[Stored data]
/-- For each of the 18 compute kinds that compute a result (the products, the row kinds, the conversions, the
updates, the preconditioning and the function tiles), where the cell's running compute tile is of the kind, the
module in RUN, no urgent retirement of its cell under way, its inputs readable and its parameter line in order
(outside RUN, before the spare of an urgent retirement, and without such a tile, exec changes nothing): exec,
after the arbiters its traffic passes, makes exactly the writes of the kind's result to the cell's scratchpad
and side memory, its slots become DONE, the feeder queues, accumulator registers and accumulator buffer are
empty, SIG_CTR is signalled, and, where a residue check failed once RESIDUE_RETRIES rises by one, where words
were corrected SECDED_CORRECTED by as many. A tile that draws from a table that FAILED changes nothing behind
those arbiters. Other slots, cells, memory bytes and clearings stay, but for the running counters of the
clearing and the grove. A line that is not in order writes nothing, empties the slots and stops the clearing's
plan with RESERVED_SET. A second residue failure leaves the slots RUNNING and retires the cell. -/
def Obligations.ComputeTilesRunWhole : Prop :=
  ∀ (g c : Nat) (o : RunEnv) (s : State), wfCell g c = true → s.power.mode ≠ .off →
    ∀ e ∈ ([(.matmul g c o, 0x01, State.matmulRes g c), (.splitSum g c o, 0x40, State.splitRes g c),
        (.convert g c o, 0x41, State.convertRes g c), (.rmsNorm g c o, 0x20, State.rowRes g c),
        (.rmsNormBwd g c o, 0x21, State.rowRes g c), (.softmax g c o, 0x22, State.rowRes g c),
        (.softmaxBwd g c o, 0x23, State.rowRes g c), (.rowVariance g c o, 0x24, State.rowRes g c),
        (.funcApply g c o, 0x80, State.funcRes g c), (.mask g c o, 0x81, State.maskRes g c),
        (.rawWords g c o, 0x82, State.rawRes g c), (.updateP1 g c o, 0x60, State.updateP1Res g c),
        (.updateP2 g c o, 0x61, State.updateP2Res g c), (.updateScalars g c o, 0x62, State.scalarsRes g c),
        (.precondPrep g c o, 0x64, State.prepRes g c), (.precondChol g c o, 0x65, State.cholRes g c),
        (.precondMm g c o, 0x66, State.mmRes g c), (.precondAffine g c o, 0x67, State.affineRes g c)]
        : List (Instr × Nat × (State → List TileDesc → RunRes))),
    let ds := (s.runningSlots g c .compute).map (·.desc)
    let u := s.arbitrateAll o.arb
    let r := e.2.2 u ds
    let x := s.cell g c
    let runs (q : TileSlot) : Bool := q.st == .running && inClass .compute q.desc
    let again := keyOf (0x9010 + g) 4
    let fixed := keyOf (0x9010 + g) 6
    let failed := ds.any u.draws = true ∧ (u.grove g).tableState = 3
    let waits := s.power.mode ≠ .run ∨ s.tileWaits g c = true
    (waits ∨ (∀ d, ds.head? = some d → d.kind ≠ e.2.1) → exec e.1 s = .next s) ∧
    ∀ d : TileDesc, ¬waits → ds.head? = some d → d.kind = e.2.1 → d.clearing < 64 → u.badInput g c ds = none →
    (o.arb = [] → u = s) ∧
    (failed → (∀ off, o.found ≠ .scratchLost off) → exec e.1 s = .next u) ∧
    (¬failed → r.lineOk = true → (∃ k, o.found = .wordFixed k) ∨ o.found = .ok ∨ o.found = .residueOnce → ∃ t : State,
      exec e.1 s = .next t ∧
      (t.cell g c).slots.map (fun q => (q.desc, q.st == .done)) = x.slots.map (fun q => (q.desc, runs q || q.st == .done)) ∧
      t.mem = ((u.writeScr g c (r.scr ++ r.late)).writeSide g c r.side).mem ∧
      (s.memoryWf → ∀ b,
        (∀ w ∈ r.scr ++ r.late, b < s.scrAddr g c w.1 ∨ s.scrAddr g c w.1 + w.2.length ≤ b) →
        (∀ w ∈ r.side, b < s.sideAddr g c w.1 ∨ s.sideAddr g c w.1 + w.2.length ≤ b) →
        Mem.read t.mem b = Mem.read s.mem b) ∧
      (o.found = .residueOnce → t.rd (0x9010 + g) 4 = min (u.rd (0x9010 + g) 4 + 1) (2 ^ 64 - 1)) ∧
      (∀ k, o.found = .wordFixed k → t.rd (0x9010 + g) 6 = min (u.rd (0x9010 + g) 6 + k) (2 ^ 64 - 1)) ∧
      (∀ k, k ≠ g * 256 + c → look t.cells k = look s.cells k) ∧
      t.cell g c = { x with
        slots := (t.cell g c).slots, ring := (t.cell g c).ring, ctrs := (t.cell g c).ctrs,
        badWords := (t.cell g c).badWords, parked := (t.cell g c).parked, array := {} } ∧
      (∀ m, m ≠ d.clearing → t.clr m = s.clr m) ∧
      t.clr d.clearing = { s.clr d.clearing with
        press := (t.clr d.clearing).press, recov := (t.clr d.clearing).recov } ∧
      (∀ g', { t.grove g' with multi := (s.grove g').multi, proving := (s.grove g').proving } = s.grove g') ∧
      (∀ k, k / 256 < 0x6040 ∨ k % 256 ≠ 0xB → k / 256 ∉ [0x7010 + d.clearing, 0x7050 + d.clearing, 0x6080 + d.clearing,
        0x6001 + g,
        0x70000 + d.clearing * 16 + g] → look t.live k = look s.live k) ∧
      u.sameEntriesBut t ((if o.found = .residueOnce then [again] else if o.found = .ok then [] else [fixed]) ++ eventKeys) ∧
      t = { s with
        cells := t.cells, mem := t.mem, live := t.live, groves := t.groves, clearings := t.clearings,
        hub := t.hub, dict := t.dict, arbs := u.arbs }) ∧
    (¬failed → r.lineOk = false → o.found = .ok → ∃ t : State, exec e.1 s = .next t ∧
      t.mem = s.mem ∧ (t.cell g c).slots = x.slots.filter (fun q => !runs q) ∧
      s.posts t .planStopped d.clearing .reservedSet ∧ g ∈ (t.clr d.clearing).stopped ∧
      (∀ m, { t.clr m with stopped := (s.clr m).stopped } = s.clr m) ∧
      (∀ k, k ≠ g * 256 + c → look t.cells k = look s.cells k) ∧ u.sameEntriesBut t eventKeys ∧
      t = { s with
        cells := t.cells, live := t.live, groves := t.groves, clearings := t.clearings, hub := t.hub, dict := t.dict,
        arbs := u.arbs }) ∧
    (¬failed → r.lineOk = true → o.found = .residueTwice → ∃ t : State, exec e.1 s = .next t ∧
      t.mem = (u.writeScr g c r.scr).mem ∧ (t.cell g c).slots = x.slots ∧
      s.physOf g c ∈ (t.grove g).retired ∧ t.rd (0x9010 + g) 4 = min (u.rd (0x9010 + g) 4 + 1) (2 ^ 64 - 1))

▶ _Activity_
Whenever "dict" occurs in a line above, copy that line.

▶ _Output of the task_
        hub := t.hub, dict := t.dict, arbs := u.arbs }) ∧
        cells := t.cells, live := t.live, groves := t.groves, clearings := t.clearings, hub := t.hub, dict := t.dict,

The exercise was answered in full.